Dental extractions or invasive surgical procedure is considered one of the precipitating factors for the development of BRONJ [31, 43].

Nonsurgical endodontic treatment is preferred over extraction if pulpal disease is identified or for severely decayed teeth in patients with a history of receiving intravenous bisphosphonates or prolonged use of oral bisphosphonates [4, 33, 36]. In agreement with the position statement of the American Association of Endodontists of 2012, teeth to be extracted may be treated by crown resection, endodontic treatment of the roots, and restoration similar to preparing an overdenture abutment [44]. Moreover, nonsurgical root canal treatment is less traumatic to the oral tissue when compared to the extraction and is associated with ONJ only in 0.8 % of all cases [43].

When nonsurgical root canal treatment has failed, nonsurgical retreatment is considered as the first-choice treatment [45, 46].
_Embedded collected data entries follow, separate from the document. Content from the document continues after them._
-- ==== Sys2Proof/Laws/State.lean ====
section
/-!
SUPPORT. Sys2Proof/Laws/State.lean: the fields of State after each named update: the updated one, and those it leaves alone.
-/

namespace Sys2Proof.Machine

@[simp] theorem State.setGrp_clk (s : State) (a : Nat) (g : Group) : (s.setGrp a g).clk = s.clk := rfl
@[simp] theorem State.setGrp_regs (s : State) (a : Nat) (g : Group) : (s.setGrp a g).regs = s.regs := rfl
@[simp] theorem State.setGrp_mem (s : State) (a : Nat) (g : Group) : (s.setGrp a g).mem = s.mem := rfl
@[simp] theorem State.setGrp_poison (s : State) (a : Nat) (g : Group) : (s.setGrp a g).poison = s.poison := rfl
@[simp] theorem State.setGrp_issue (s : State) (a : Nat) (g : Group) : (s.setGrp a g).issue = s.issue := rfl
@[simp] theorem State.setGrp_used (s : State) (a : Nat) (g : Group) : (s.setGrp a g).used = s.used := rfl
@[simp] theorem State.setGrp_agenda (s : State) (a : Nat) (g : Group) : (s.setGrp a g).agenda = s.agenda := rfl
@[simp] theorem State.setGrp_outbox (s : State) (a : Nat) (g : Group) : (s.setGrp a g).outbox = s.outbox := rfl
@[simp] theorem State.setGrp_ctxs (s : State) (a : Nat) (g : Group) : (s.setGrp a g).ctxs = s.ctxs := rfl
@[simp] theorem State.setGrp_queues (s : State) (a : Nat) (g : Group) : (s.setGrp a g).queues = s.queues := rfl
@[simp] theorem State.setGrp_graphs (s : State) (a : Nat) (g : Group) : (s.setGrp a g).graphs = s.graphs := rfl
@[simp] theorem State.setGrp_dies (s : State) (a : Nat) (g : Group) : (s.setGrp a g).dies = s.dies := rfl
@[simp] theorem State.setGrp_grids (s : State) (a : Nat) (g : Group) : (s.setGrp a g).grids = s.grids := rfl
@[simp] theorem State.setGrp_clusters (s : State) (a : Nat) (g : Group) : (s.setGrp a g).clusters = s.clusters := rfl
@[simp] theorem State.setGrp_blocks (s : State) (a : Nat) (g : Group) : (s.setGrp a g).blocks = s.blocks := rfl
@[simp] theorem State.setGrp_cores (s : State) (a : Nat) (g : Group) : (s.setGrp a g).cores = s.cores := rfl
@[simp] theorem State.setGrp_writes (s : State) (a : Nat) (g : Group) : (s.setGrp a g).writes = s.writes := rfl
@[simp] theorem State.setGrp_extReqs (s : State) (a : Nat) (g : Group) : (s.setGrp a g).extReqs = s.extReqs := rfl
@[simp] theorem State.setGrp_watches (s : State) (a : Nat) (g : Group) : (s.setGrp a g).watches = s.watches := rfl
@[simp] theorem State.setGrp_nextId (s : State) (a : Nat) (g : Group) : (s.setGrp a g).nextId = s.nextId := rfl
Nonsurgical root canal treatment or retreatment has a success rate of up to 74 % for necrotic teeth with apical periodontitis [47]. Currently there are no data in the literature regarding the healing of periradicular lesions in patients taking intravenous bisphosphonates. We find only a short-term retrospective clinical and radiographic study that evaluated the healing of periradicular lesions in patients taking long-term oral bisphosphonates after nonsurgical root canal treatment. The authors conclude that these patients can expect a satisfactory outcome with evidence of periradicular healing [33].

When also nonsurgical root canal retreatment is impractical, surgical canal treatment is considered [45, 48]. The modern endodontic microsurgery is performed by using operating microscope, micro-instruments, ultrasonic tips, and biocompatible root-end filling materials and has a successful outcome in a follow-up of more than 1 year postoperatively in 89.0 % of cases [49, 50].
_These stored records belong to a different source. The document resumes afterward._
-- ==== Sys2Proof/Tests/Slice0.lean ====
section
/-!
SUPPORT. Sys2Proof/Tests/Slice0.lean: the model's own tests: ill-formed terms refused, words of the spec decoded, small steps, and for each
statement of the obligations states and operands that meet the hypotheses of its clauses.
-/

namespace Sys2Proof.Tests

set_option Elab.async false

open Sys2Proof Sys2Proof.Machine

/-! ### Small states -/

/-- A state in which one group issues a word next. -/
def s0 : State := State.reset.placeWord 0
/-- That state with the group changed. -/
def grpOf (f : Group → Group) : State := s0.updGrp 0 f
/-- The group in trap mode. -/
def trapG (g : Group) : Group := { g with trapMode := true }
/-- The group with some scalars. -/
def sregs (l : List (Nat × Nat)) (g : Group) : Group := l.foldl (fun g x => g.setS x.1 (BitVec.ofNat 64 x.2)) g
/-- The group with a MODE. -/
def moded (m : Nat) (g : Group) : Group := { g with mode := BitVec.ofNat 32 m }
/-- The group with prefixes. -/
def extsG (l : List (BitVec 21)) (g : Group) : Group := { g with exts := l }
/-- The group inside a capsule step of a line at 0x12000. -/
def stepG (g : Group) : Group := { g with cap := { g.cap with role := 1, cmode := false, line := 0x12000, cseq := 1 } }
/-- MODE with ET and ET2, under RNE and scope 0. -/
def ets (et et2 : Nat) : Nat := et * 2 ^ 5 + et2 * 2 ^ 9
/-- Every check of a list. -/
def allOf (l : List Bool) : Bool := l.all id

/-- Group 0 issues next in s, and P holds of it and its block. -/
def holdsAt (s : State) (P : State → Group → Block → Bool) : Bool :=
  match s.issue.head?, s.grp 0 with
  | some 0, some g =>
    match s.blk g.block with
    | some b => g.state != .exited && (s.core (coreOf 0)).resultsDue 0 == [] && g.poison == [] && P s g b
    | none => false
  | _, _ => false

/-- What `holdsAt` decides: a group that issues, with the property. -/
theorem holdsAt_issues {s : State} {P : State → Group → Block → Bool} (h : holdsAt s P = true) :
    ∃ g b, s.Issues 0 g b ∧ P s g b = true := by
  unfold holdsAt at h
  split at h
  · next h1 h2 =>
    split at h
    · next b h3 =>
      simp only [Bool.and_eq_true, bne_iff_ne, beq_iff_eq] at h
      exact ⟨_, b, ⟨h1, h2, h3, h.1.1.1, h.1.1.2, h.1.2⟩, h.2⟩
    · cases h
  · cases h

/-- The context with a translation table of one level, TVEC and SPILL in the mapped page; its tables lie at 0x20000. -/
def mapped (s : State) : State :=
  { (s.updCtx 0 fun c => { c with ptroot := 0x20000, tvec := 0x10000, spill := 0x18000, wptab := 0x19000, montab := 0x1A000 }) with
    mem := writeLE s.mem 0x20008 8 0x10DE1 }
/-- The context with tables whose page the handler alone may use. -/
def mappedSys (s : State) : State :=
  { mapped s with mem := writeLE s.mem 0x20008 8 0x10FE1 }
/-- The check of an access of group 0 gives this place. -/
def placed (s : State) (g : Group) (b : Block) (c : Acc) (p : Place) : Bool := s.checkAcc 0 g b c == .ok p

/-! ### Ill-formed terms, decoded words -/

theorem test_ill_context : wellFormed (.ctxLoad 256) = false ∧ wellFormed (.ctxLoad 255) = true := by decide
theorem test_ill_queue : wellFormed (.queueOpen 1024) = false ∧ wellFormed (.queueOpen 1023) = true := by decide

/-! ### Steps, words, traps -/

/-- The ways that a step goes: a word of memory, a word, a fetch that stops, an event, and a clock that passes. -/
theorem witness_step : allOf [
    holdsAt s0 fun s g b => s.nextEvent.isNone && s.turn == some 0 && s.writes == [] && !g.trapMode && !s.poisoned 0x10000 4 &&
      (s.takeTurn 0).translate (coreOf 0) b.ctx g.pc.toNat .fetch g.trapMode == .ok 0x10000 && (s.takeTurn 0).isMemory 0x10000 && (s.takeTurn 0).inReach 0 0x10000 &&
      ((s.ctx b.ctx).wpHit .fetch g.pc.toNat 4 none false).isNone,
    s0.nextEvent.isNone && (match s0.fetchNext with | some (.word _ _) => true | _ => false),
    (let s := grpOf fun g => g.moveTo 0x50000; s.nextEvent.isNone && (match s.fetchNext with | some (.stop _) => true | _ => false)),
    ({ s0 with agenda := [.scrub] }).nextEvent.isSome,
    (let s := { s0 with issue := [], groups := [], blocks := [] }; s.nextEvent.isNone && s.fetchNext.isNone)] = true := by decide +kernel

theorem witness_encoding : WellFormed (.sadd false 1 2 31) ∧ encode (.sadd false 1 2 31) = some 0x0020411F := by decide +kernel
theorem witness_memory_form : Memory.wf s0.mem = true ∧ (match step s0 with | .next _ => true | _ => false) = true := by decide +kernel

theorem witness_words_that_trap : allOf [
    holdsAt s0 fun _ g _ => g.trapMode == false,
    holdsAt (grpOf (extsG [1])) fun _ g _ => (sigOf 0x050).any (fun x => x.fmt != .X && x.fmt.immWidth == 0 && !x.privileged) && g.exts != [],
    holdsAt s0 fun _ g _ => (sigOf 0x001).any fun x => !(x.d.fits g.kregs 32) && x.fmt != .X,
    holdsAt (grpOf trapG) fun _ g _ => (sigOf 0x063).any fun x => x.privileged && g.trapMode] = true := by decide +kernel

theorem witness_prefix : allOf [
    holdsAt (grpOf fun g => { extsG [7] g with runWords := 21 }) fun _ g _ => g.exts.length == 1 && g.runWords + 2 == 23,
    holdsAt (grpOf (extsG [7, 8])) fun _ g _ => 2 ≤ g.exts.length,
    holdsAt (grpOf fun g => { g with runWords := 23 }) fun _ g _ => g.exts == [] && g.runWords + 1 == 24] = true := by decide +kernel

/-- The fetch of the handler of a pending entry of group 0 finds a MIGRATING leaf, once the frame is written. -/
def handlerMigrates (s t : State) (g : Group) (e : PendEntry) : Bool :=
  let f := s.frameVa 0 0
  match s.direct 0 f .write true with
  | (.ok pa, _) =>
    (match (((t.drainCore 0).l1Store 0 pa 128 g.frame).performWrite ⟨0, 0, 0, f, pa, 128, g.frame, none, 0, []⟩).translate 0 0
      ((s.ctx 0).tvec.toNat / 4096 * 4096 + e.cause * 64) .fetch true with
     | .migrating _ => true
     | _ => false)
  | _ => false

theorem witness_trap_entry : allOf [
    holdsAt s0 fun s g b => s.traced 0 == false && !g.trapMode && !g.inStep && b.ctx == 0 && (s.accDrain 0).grp 0 == some g,
    (let e : PendEntry := ⟨5, false, false⟩
     let s := mappedSys (grpOf fun g => { trapG g with entry := some e, state := .trapped })
     match s.grp 0, s.direct 0 (s.frameVa 0 0) .write true with
     | some g, (.ok pa, t) => g.entry == some e && g.trapMode && t.grp 0 == some g && t.isHbmOrSecond pa && t.inReach 0 pa && t.writes == [] &&
         Memory.wf t.mem && (t.ctx 0).tvec == (s.ctx 0).tvec && pa == 0x11000 && !(handlerMigrates s t g e)
     | _, _ => false),
    (let e : PendEntry := ⟨5, false, false⟩
     let m := mappedSys (grpOf fun g => { trapG g with entry := some e, state := .trapped })
     let s := { m.updCtx 0 fun c => { c with tvec := 0x2F000 } with mem := writeLE (writeLE m.mem 0x20010 8 0x20FE5) 0x20018 8 0x30FE1 }
     match s.grp 0, s.direct 0 (s.frameVa 0 0) .write true with
     | some g, (.ok pa, t) => g.entry == some e && g.trapMode && t.grp 0 == some g && t.isHbmOrSecond pa && t.inReach 0 pa && t.writes == [] &&
         Memory.wf t.mem && (t.ctx 0).tvec == (s.ctx 0).tvec && pa == 0x30000 && handlerMigrates s t g e
     | _, _ => false),
    holdsAt (grpOf trapG) fun s g b => g.trapMode && !g.inStep && (s.ctx b.ctx).state == .running && s.writes == [] && s.markings == [] &&
      g.cap.role == 0 && (s.core 0).accQ == []] = true := by decide +kernel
Currently there are few data about the outcome of surgical endodontic treatment in patients taking bisphosphonates. Sarathy et al. describe a case report where surgical endodontic treatment was a precipitating factor [36].

Surgical endodontic treatment is considered less invasive than tooth extraction, but several authors state that it is not recommended in patients taking bisphosphonates [36, 37, 51–53].

Surgical endodontic treatment should follow the same recommendation of any oral surgical procedures [54] and should be suggested to an assessment of the risk and potential benefits of the treatment for each individual patient [55].